● The problem: Could you please retype all of the data below exactly?

● Dataset:
-- ==== Sys2Proof/Machine/Events.lean ====
section
/-! DEFINITION. Meanings of the event registers' writes, of interrupt delivery and of
the host's power states (R387, R388, R518 to R529). -/

namespace Sys2Proof.Machine

open Sys2Proof

/-- The offset of the word of EVT_STATUS that holds a source. -/
def evtWord (n : Nat) : Nat := 0x10000 + 8 * (n / 64)

/-- An armed source requests its vector. -/
def evtRequest (s : State) (n : Nat) : State :=
  if evtArmed s n then requestVector s (field (evtRoute s n) 0 11) else s

/-- A written 1 and a raise meet one pending bit (R520, R528). -/
def evtClear (s : State) (n : Nat) (clear raise : Bool) : State :=
  if !evtListed n then s
  else if clear && raise && evtPending s n then evtRequest s n
  else if raise then raiseEvent s n
  else if clear then setRegField s (evtWord n) (n % 64) 1 0
  else s

/-- EVT_TEST (R529). -/
def execEvtTest (val : BitVec 32) (s : State) : Result :=
  .next (hostAccess (raiseEvent · (val.toNat % 1024)) s)

/-- Writes EVT_STATUSi, while `raised` rise (R519, R520). -/
def writeEvtStatus (s : State) (i val raised : Nat) : State :=
  (List.range 64).foldl (fun s j => evtClear s (64 * i + j) (bitAt val j) (bitAt raised j)) s

/-- EVT_STATUS_CLEAR (R519, R520): `raised` are the sources that rise in the same tick. -/
def execEvtStatusClear (i : Fin 16) (val raised : BitVec 64) (s : State) : Result :=
  .next (writeEvtStatus s i.val (if barOpen s then val.toNat else 0) raised.toNat)

/-- Sources of a word that have become armed with their pending bit set request their
vectors (R520). -/
def evtArmedNow (before after : State) (ns : List Nat) : State :=
  ns.foldl (fun s n =>
    if evtPending s n && evtArmed s n && !evtArmed before n then evtRequest s n else s) after

/-- Writes EVT_MASKi (R520, R529). -/
def writeEvtMask (s : State) (i val : Nat) : State :=
  let off := 0x10080 + 8 * i
  match regFam off with
  | none => s
  | some f =>
    evtArmedNow s (setReg s off (regWritten f (regVal s off) val 0))
      (((List.range 64).map (64 * i + ·)).filter evtListed)

/-- EVT_MASK_WRITE. -/
def execEvtMaskWrite (i : Fin 16) (val : BitVec 64) (s : State) : Result :=
  .next (hostAccess (writeEvtMask · i.val val.toNat) s)

/-- VEC_BASE and VEC_COUNT of a share (R399). -/
def vecBase (sh : Bytes) : Nat := le sh 36 2
def vecCount (sh : Bytes) : Nat := le sh 38 2

/-- A vector is granted to a kennel. -/
def vecGranted (s : State) (k v : Nat) : Bool :=
  match kennel? s k with
  | some x => vecBase x.share ≤ v && v < vecBase x.share + vecCount x.share
  | none => false

/-- Writes EVT_ROUTEs: a vector outside K0's grant is not taken (R523). -/
def writeEvtRoute (s : State) (n val : Nat) : State :=
  let off := 0x11000 + 4 * n
  match regFam off with
  | none => s
  | some f =>
    if 256 ≤ n || !evtListed n || !vecGranted s 0 (val % 2048) then s
    else evtArmedNow s (setReg s off (regWritten f (regVal s off) val 0)) [n]

/-- EVT_ROUTE_WRITE. -/
def execEvtRouteWrite (n : Fin 1024) (val : BitVec 32) (s : State) : Result :=
  .next (hostAccess (writeEvtRoute · n.val val.toNat) s)

/-- Writes KN_EVENT of a kennel (R527): bit 0 is source 256 + k, bit 1 source 512 + k. -/
def writeKnEvent (s : State) (k val raised : Nat) : State :=
  let s := evtClear s (256 + k) (bitAt val 0) (bitAt raised 0)
  evtClear s (512 + k) (bitAt val 1) (bitAt raised 1)

/-- KN_EVENT_CLEAR (R527). -/
def execKnEventClear (k : Fin 256) (val : BitVec 64) (raised : BitVec 2) (s : State) : Result :=
  attempt (fun s =>
    if (kennel? s k.val).isNone then none
    else
      some (writeKnEvent s k.val (if barOpen s then val.toNat else 0) raised.toNat)) s

/-! ### Delivery (R387) -/

/-- MSIX_SEND: a requested vector is sent, or held. -/
def execMsixSend (v : Fin 2048) (s : State) : Result :=
  attempt (fun s =>
    if !s.vreq.contains v.val then none
    else
      let s := { s with vreq := s.vreq.filter (· != v.val) }
      some (if vectorOpen s v.val then sendVector s v.val
        else { s with pba := addNew s.pba v.val })) s

/-- Clears the Mask bit of a vector. -/
def unmaskVector (s : State) (v : Nat) : State :=
  sendHeld (setRegField s (0x3F0000C + 16 * v) 0 1 0)

/-- MSIX_UNMASK. -/
def execMsixUnmask (t : UnmaskTarget) (s : State) : Result :=
  match t with
  | .vector v => .next (hostAccess (unmaskVector · v.val) s)
  | .function => .next (sendHeld { s with pins := { s.pins with functionMask := false } })

/-! ### Host power states (R388) -/

/-- The function is in D0 with Bus Master Enable set again: held completions, then
pending vectors, then the commands that write to the host, and fetching. -/
def hostBack (s : State) : State := serveDoors (dgeRun (sendHeld (drainDevice s)))

/-- A CQ with WAKE_EN of a kennel holds a completion that could not be written (R388). -/
def wakeHeld (x : Kennel) : Bool := x.cqs.any (fun e => e.2.wake && cqBacklog x e.1)

/-- The function has gone to D3hot: completions that are held already wake the host. -/
def hostGone (s : State) : State :=
  if s.pins.d3 && s.pins.pmeEn && !s.pins.pmeStatus && s.kennels.any (fun e => wakeHeld e.2) then
    signalPme s
  else s

/-- HOST_D_STATE_CHANGE. The write of the power register that returns the function to
D0 clears PME_Status (DEDUCED, unsafe: log entry 90). -/
def execHostDStateChange (d3 busMaster pmeEn linkUp : Bool) (s : State) : Result :=
  let was := hostUp s
  let s := { s with pins := { s.pins with
    d3, busMaster, pmeEn, linkUp, pmeStatus := s.pins.pmeStatus && d3,
    wakeLow := s.pins.wakeLow && !linkUp } }
  .next (if !was && hostUp s then hostBack s else hostGone s)

/-- PME_REPEAT: PME_Status still stands. -/
def execPmeRepeat (linkUp : Bool) (s : State) : Result :=
  attempt (fun s =>
    if !s.pins.pmeStatus then none
    else some (signalPme { s with pins := { s.pins with linkUp } })) s

end Sys2Proof.Machine
end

● Problem solution:
-- ==== Sys2Proof/Machine/Events.lean ====
section
/-! DEFINITION. Meanings of the event registers' writes, of interrupt delivery and of
the host's power states (R387, R388, R518 to R529). -/

namespace Sys2Proof.Machine

open Sys2Proof

/-- The offset of the word of EVT_STATUS that holds a source. -/
def evtWord (n : Nat) : Nat := 0x10000 + 8 * (n / 64)

/-- An armed source requests its vector. -/
def evtRequest (s : State) (n : Nat) : State :=
  if evtArmed s n then requestVector s (field (evtRoute s n) 0 11) else s

/-- A written 1 and a raise meet one pending bit (R520, R528). -/
def evtClear (s : State) (n : Nat) (clear raise : Bool) : State :=
  if !evtListed n then s
  else if clear && raise && evtPending s n then evtRequest s n
  else if raise then raiseEvent s n
  else if clear then setRegField s (evtWord n) (n % 64) 1 0
  else s

/-- EVT_TEST (R529). -/
def execEvtTest (val : BitVec 32) (s : State) : Result :=
  .next (hostAccess (raiseEvent · (val.toNat % 1024)) s)

/-- Writes EVT_STATUSi, while `raised` rise (R519, R520). -/
def writeEvtStatus (s : State) (i val raised : Nat) : State :=
  (List.range 64).foldl (fun s j => evtClear s (64 * i + j) (bitAt val j) (bitAt raised j)) s

/-- EVT_STATUS_CLEAR (R519, R520): `raised` are the sources that rise in the same tick. -/
def execEvtStatusClear (i : Fin 16) (val raised : BitVec 64) (s : State) : Result :=
  .next (writeEvtStatus s i.val (if barOpen s then val.toNat else 0) raised.toNat)

/-- Sources of a word that have become armed with their pending bit set request their
vectors (R520). -/
def evtArmedNow (before after : State) (ns : List Nat) : State :=
  ns.foldl (fun s n =>
    if evtPending s n && evtArmed s n && !evtArmed before n then evtRequest s n else s) after

/-- Writes EVT_MASKi (R520, R529). -/
def writeEvtMask (s : State) (i val : Nat) : State :=
  let off := 0x10080 + 8 * i
  match regFam off with
  | none => s
  | some f =>
    evtArmedNow s (setReg s off (regWritten f (regVal s off) val 0))
      (((List.range 64).map (64 * i + ·)).filter evtListed)

/-- EVT_MASK_WRITE. -/
def execEvtMaskWrite (i : Fin 16) (val : BitVec 64) (s : State) : Result :=
  .next (hostAccess (writeEvtMask · i.val val.toNat) s)

/-- VEC_BASE and VEC_COUNT of a share (R399). -/
def vecBase (sh : Bytes) : Nat := le sh 36 2
def vecCount (sh : Bytes) : Nat := le sh 38 2

/-- A vector is granted to a kennel. -/
def vecGranted (s : State) (k v : Nat) : Bool :=
  match kennel? s k with
  | some x => vecBase x.share ≤ v && v < vecBase x.share + vecCount x.share
  | none => false

/-- Writes EVT_ROUTEs: a vector outside K0's grant is not taken (R523). -/
def writeEvtRoute (s : State) (n val : Nat) : State :=
  let off := 0x11000 + 4 * n
  match regFam off with
  | none => s
  | some f =>
    if 256 ≤ n || !evtListed n || !vecGranted s 0 (val % 2048) then s
    else evtArmedNow s (setReg s off (regWritten f (regVal s off) val 0)) [n]

/-- EVT_ROUTE_WRITE. -/
def execEvtRouteWrite (n : Fin 1024) (val : BitVec 32) (s : State) : Result :=
  .next (hostAccess (writeEvtRoute · n.val val.toNat) s)

/-- Writes KN_EVENT of a kennel (R527): bit 0 is source 256 + k, bit 1 source 512 + k. -/
def writeKnEvent (s : State) (k val raised : Nat) : State :=
  let s := evtClear s (256 + k) (bitAt val 0) (bitAt raised 0)
  evtClear s (512 + k) (bitAt val 1) (bitAt raised 1)

/-- KN_EVENT_CLEAR (R527). -/
def execKnEventClear (k : Fin 256) (val : BitVec 64) (raised : BitVec 2) (s : State) : Result :=
  attempt (fun s =>
    if (kennel? s k.val).isNone then none
    else
      some (writeKnEvent s k.val (if barOpen s then val.toNat else 0) raised.toNat)) s

/-! ### Delivery (R387) -/

/-- MSIX_SEND: a requested vector is sent, or held. -/
def execMsixSend (v : Fin 2048) (s : State) : Result :=
  attempt (fun s =>
    if !s.vreq.contains v.val then none
    else
      let s := { s with vreq := s.vreq.filter (· != v.val) }
      some (if vectorOpen s v.val then sendVector s v.val
        else { s with pba := addNew s.pba v.val })) s

/-- Clears the Mask bit of a vector. -/
def unmaskVector (s : State) (v : Nat) : State :=
  sendHeld (setRegField s (0x3F0000C + 16 * v) 0 1 0)

/-- MSIX_UNMASK. -/
def execMsixUnmask (t : UnmaskTarget) (s : State) : Result :=
  match t with
  | .vector v => .next (hostAccess (unmaskVector · v.val) s)
  | .function => .next (sendHeld { s with pins := { s.pins with functionMask := false } })

/-! ### Host power states (R388) -/

/-- The function is in D0 with Bus Master Enable set again: held completions, then
pending vectors, then the commands that write to the host, and fetching. -/
def hostBack (s : State) : State := serveDoors (dgeRun (sendHeld (drainDevice s)))

/-- A CQ with WAKE_EN of a kennel holds a completion that could not be written (R388). -/
def wakeHeld (x : Kennel) : Bool := x.cqs.any (fun e => e.2.wake && cqBacklog x e.1)

/-- The function has gone to D3hot: completions that are held already wake the host. -/
def hostGone (s : State) : State :=
  if s.pins.d3 && s.pins.pmeEn && !s.pins.pmeStatus && s.kennels.any (fun e => wakeHeld e.2) then
    signalPme s
  else s

/-- HOST_D_STATE_CHANGE. The write of the power register that returns the function to
D0 clears PME_Status (DEDUCED, unsafe: log entry 90). -/
def execHostDStateChange (d3 busMaster pmeEn linkUp : Bool) (s : State) : Result :=
  let was := hostUp s
  let s := { s with pins := { s.pins with
    d3, busMaster, pmeEn, linkUp, pmeStatus := s.pins.pmeStatus && d3,
    wakeLow := s.pins.wakeLow && !linkUp } }
  .next (if !was && hostUp s then hostBack s else hostGone s)

/-- PME_REPEAT: PME_Status still stands. -/
def execPmeRepeat (linkUp : Bool) (s : State) : Result :=
  attempt (fun s =>
    if !s.pins.pmeStatus then none
    else some (signalPme { s with pins := { s.pins with linkUp } })) s

end Sys2Proof.Machine
end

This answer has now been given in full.